→ Exercise description
Every line in the listing below from the one with "s.pba := rfl" through the one with "s.pmus := rfl" is to be reproduced exactly, both ends included; leave out the rest.

→ Given entries

/-! `wr2` -/

@[simp] theorem State.wr2_now (k : PageKind) (i lo hi v : Nat) : (s.wr2 k i lo hi v).now = s.now := rfl
@[simp] theorem State.wr2_epoch (k : PageKind) (i lo hi v : Nat) : (s.wr2 k i lo hi v).epoch = s.epoch := rfl
@[simp] theorem State.wr2_epochLog (k : PageKind) (i lo hi v : Nat) : (s.wr2 k i lo hi v).epochLog = s.epochLog := rfl
@[simp] theorem State.wr2_free (k : PageKind) (i lo hi v : Nat) : (s.wr2 k i lo hi v).free = s.free := rfl
@[simp] theorem State.wr2_snaps (k : PageKind) (i lo hi v : Nat) : (s.wr2 k i lo hi v).snaps = s.snaps := rfl
@[simp] theorem State.wr2_stage (k : PageKind) (i lo hi v : Nat) : (s.wr2 k i lo hi v).stage = s.stage := rfl
@[simp] theorem State.wr2_resp (k : PageKind) (i lo hi v : Nat) : (s.wr2 k i lo hi v).resp = s.resp := rfl
@[simp] theorem State.wr2_sent (k : PageKind) (i lo hi v : Nat) : (s.wr2 k i lo hi v).sent = s.sent := rfl
@[simp] theorem State.wr2_pins (k : PageKind) (i lo hi v : Nat) : (s.wr2 k i lo hi v).pins = s.pins := rfl
@[simp] theorem State.wr2_mode (k : PageKind) (i lo hi v : Nat) : (s.wr2 k i lo hi v).mode = s.mode := rfl
@[simp] theorem State.wr2_lan (k : PageKind) (i lo hi v : Nat) : (s.wr2 k i lo hi v).lan = s.lan := rfl
@[simp] theorem State.wr2_otp (k : PageKind) (i lo hi v : Nat) : (s.wr2 k i lo hi v).otp = s.otp := rfl
@[simp] theorem State.wr2_flash (k : PageKind) (i lo hi v : Nat) : (s.wr2 k i lo hi v).flash = s.flash := rfl
@[simp] theorem State.wr2_hay (k : PageKind) (i lo hi v : Nat) : (s.wr2 k i lo hi v).hay = s.hay := rfl
@[simp] theorem State.wr2_keys (k : PageKind) (i lo hi v : Nat) : (s.wr2 k i lo hi v).keys = s.keys := rfl
@[simp] theorem State.wr2_keyGen (k : PageKind) (i lo hi v : Nat) : (s.wr2 k i lo hi v).keyGen = s.keyGen := rfl
@[simp] theorem State.wr2_regions (k : PageKind) (i lo hi v : Nat) : (s.wr2 k i lo hi v).regions = s.regions := rfl
@[simp] theorem State.wr2_rings (k : PageKind) (i lo hi v : Nat) : (s.wr2 k i lo hi v).rings = s.rings := rfl
@[simp] theorem State.wr2_fns (k : PageKind) (i lo hi v : Nat) : (s.wr2 k i lo hi v).fns = s.fns := rfl
@[simp] theorem State.wr2_vmask (k : PageKind) (i lo hi v : Nat) : (s.wr2 k i lo hi v).vmask = s.vmask := rfl
@[simp] theorem State.wr2_msix (k : PageKind) (i lo hi v : Nat) : (s.wr2 k i lo hi v).msix = s.msix := rfl
@[simp] theorem State.wr2_pba (k : PageKind) (i lo hi v : Nat) : (s.wr2 k i lo hi v).pba = s.pba := rfl
@[simp] theorem State.wr2_stalls (k : PageKind) (i lo hi v : Nat) : (s.wr2 k i lo hi v).stalls = s.stalls := rfl
@[simp] theorem State.wr2_follow (k : PageKind) (i lo hi v : Nat) : (s.wr2 k i lo hi v).follow = s.follow := rfl
@[simp] theorem State.wr2_tsEdges (k : PageKind) (i lo hi v : Nat) : (s.wr2 k i lo hi v).tsEdges = s.tsEdges := rfl
@[simp] theorem State.wr2_tsDirty (k : PageKind) (i lo hi v : Nat) : (s.wr2 k i lo hi v).tsDirty = s.tsDirty := rfl
@[simp] theorem State.wr2_armed (k : PageKind) (i lo hi v : Nat) : (s.wr2 k i lo hi v).armed = s.armed := rfl
@[simp] theorem State.wr2_chans (k : PageKind) (i lo hi v : Nat) : (s.wr2 k i lo hi v).chans = s.chans := rfl
@[simp] theorem State.wr2_seqs (k : PageKind) (i lo hi v : Nat) : (s.wr2 k i lo hi v).seqs = s.seqs := rfl
@[simp] theorem State.wr2_catBuf (k : PageKind) (i lo hi v : Nat) : (s.wr2 k i lo hi v).catBuf = s.catBuf := rfl
@[simp] theorem State.wr2_tims (k : PageKind) (i lo hi v : Nat) : (s.wr2 k i lo hi v).tims = s.tims := rfl
@[simp] theorem State.wr2_verniers (k : PageKind) (i lo hi v : Nat) : (s.wr2 k i lo hi v).verniers = s.verniers := rfl
@[simp] theorem State.wr2_lastTrig (k : PageKind) (i lo hi v : Nat) : (s.wr2 k i lo hi v).lastTrig = s.lastTrig := rfl
@[simp] theorem State.wr2_pmus (k : PageKind) (i lo hi v : Nat) : (s.wr2 k i lo hi v).pmus = s.pmus := rfl
@[simp] theorem State.wr2_waves (k : PageKind) (i lo hi v : Nat) : (s.wr2 k i lo hi v).waves = s.waves := rfl
@[simp] theorem State.wr2_caps (k : PageKind) (i lo hi v : Nat) : (s.wr2 k i lo hi v).caps = s.caps := rfl
@[simp] theorem State.wr2_acqs (k : PageKind) (i lo hi v : Nat) : (s.wr2 k i lo hi v).acqs = s.acqs := rfl
@[simp] theorem State.wr2_cnvs (k : PageKind) (i lo hi v : Nat) : (s.wr2 k i lo hi v).cnvs = s.cnvs := rfl
@[simp] theorem State.wr2_line (k : PageKind) (i lo hi v : Nat) : (s.wr2 k i lo hi v).line = s.line := rfl
@[simp] theorem State.wr2_evHist (k : PageKind) (i lo hi v : Nat) : (s.wr2 k i lo hi v).evHist = s.evHist := rfl
@[simp] theorem State.wr2_ticking (k : PageKind) (i lo hi v : Nat) : (s.wr2 k i lo hi v).ticking = s.ticking := rfl
@[simp] theorem State.wr2_trips (k : PageKind) (i lo hi v : Nat) : (s.wr2 k i lo hi v).trips = s.trips := rfl
@[simp] theorem State.wr2_onsets (k : PageKind) (i lo hi v : Nat) : (s.wr2 k i lo hi v).onsets = s.onsets := rfl
@[simp] theorem State.wr2_sampling (k : PageKind) (i lo hi v : Nat) : (s.wr2 k i lo hi v).sampling = s.sampling := rfl
@[simp] theorem State.wr2_wchPend (k : PageKind) (i lo hi v : Nat) : (s.wr2 k i lo hi v).wchPend = s.wchPend := rfl
@[simp] theorem State.wr2_idxs (k : PageKind) (i lo hi v : Nat) : (s.wr2 k i lo hi v).idxs = s.idxs := rfl
@[simp] theorem State.wr2_gth (k : PageKind) (i lo hi v : Nat) : (s.wr2 k i lo hi v).gth = s.gth := rfl
@[simp] theorem State.wr2_halter (k : PageKind) (i lo hi v : Nat) : (s.wr2 k i lo hi v).halter = s.halter := rfl
@[simp] theorem State.wr2_rst (k : PageKind) (i lo hi v : Nat) : (s.wr2 k i lo hi v).rst = s.rst := rfl
@[simp] theorem State.wr2_weather (k : PageKind) (i lo hi v : Nat) : (s.wr2 k i lo hi v).weather = s.weather := rfl
@[simp] theorem State.wr2_cpl (k : PageKind) (i lo hi v : Nat) : (s.wr2 k i lo hi v).cpl = s.cpl := rfl
@[simp] theorem State.wr2_tap (k : PageKind) (i lo hi v : Nat) : (s.wr2 k i lo hi v).tap = s.tap := rfl
@[simp] theorem State.wr2_far (k : PageKind) (i lo hi v : Nat) : (s.wr2 k i lo hi v).far = s.far := rfl
@[simp] theorem State.wr2_grooms (k : PageKind) (i lo hi v : Nat) : (s.wr2 k i lo hi v).grooms = s.grooms := rfl
@[simp] theorem State.wr2_cluster (k : PageKind) (i lo hi v : Nat) : (s.wr2 k i lo hi v).cluster = s.cluster := rfl
@[simp] theorem State.wr2_hbm (k : PageKind) (i lo hi v : Nat) : (s.wr2 k i lo hi v).hbm = s.hbm := rfl
@[simp] theorem State.wr2_pending (k : PageKind) (i lo hi v : Nat) : (s.wr2 k i lo hi v).pending = s.pending := rfl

→ Solution to this exercise
@[simp] theorem State.wr2_pba (k : PageKind) (i lo hi v : Nat) : (s.wr2 k i lo hi v).pba = s.pba := rfl
@[simp] theorem State.wr2_stalls (k : PageKind) (i lo hi v : Nat) : (s.wr2 k i lo hi v).stalls = s.stalls := rfl
@[simp] theorem State.wr2_follow (k : PageKind) (i lo hi v : Nat) : (s.wr2 k i lo hi v).follow = s.follow := rfl
@[simp] theorem State.wr2_tsEdges (k : PageKind) (i lo hi v : Nat) : (s.wr2 k i lo hi v).tsEdges = s.tsEdges := rfl
@[simp] theorem State.wr2_tsDirty (k : PageKind) (i lo hi v : Nat) : (s.wr2 k i lo hi v).tsDirty = s.tsDirty := rfl
@[simp] theorem State.wr2_armed (k : PageKind) (i lo hi v : Nat) : (s.wr2 k i lo hi v).armed = s.armed := rfl
@[simp] theorem State.wr2_chans (k : PageKind) (i lo hi v : Nat) : (s.wr2 k i lo hi v).chans = s.chans := rfl
@[simp] theorem State.wr2_seqs (k : PageKind) (i lo hi v : Nat) : (s.wr2 k i lo hi v).seqs = s.seqs := rfl
@[simp] theorem State.wr2_catBuf (k : PageKind) (i lo hi v : Nat) : (s.wr2 k i lo hi v).catBuf = s.catBuf := rfl
@[simp] theorem State.wr2_tims (k : PageKind) (i lo hi v : Nat) : (s.wr2 k i lo hi v).tims = s.tims := rfl
@[simp] theorem State.wr2_verniers (k : PageKind) (i lo hi v : Nat) : (s.wr2 k i lo hi v).verniers = s.verniers := rfl
@[simp] theorem State.wr2_lastTrig (k : PageKind) (i lo hi v : Nat) : (s.wr2 k i lo hi v).lastTrig = s.lastTrig := rfl
@[simp] theorem State.wr2_pmus (k : PageKind) (i lo hi v : Nat) : (s.wr2 k i lo hi v).pmus = s.pmus := rfl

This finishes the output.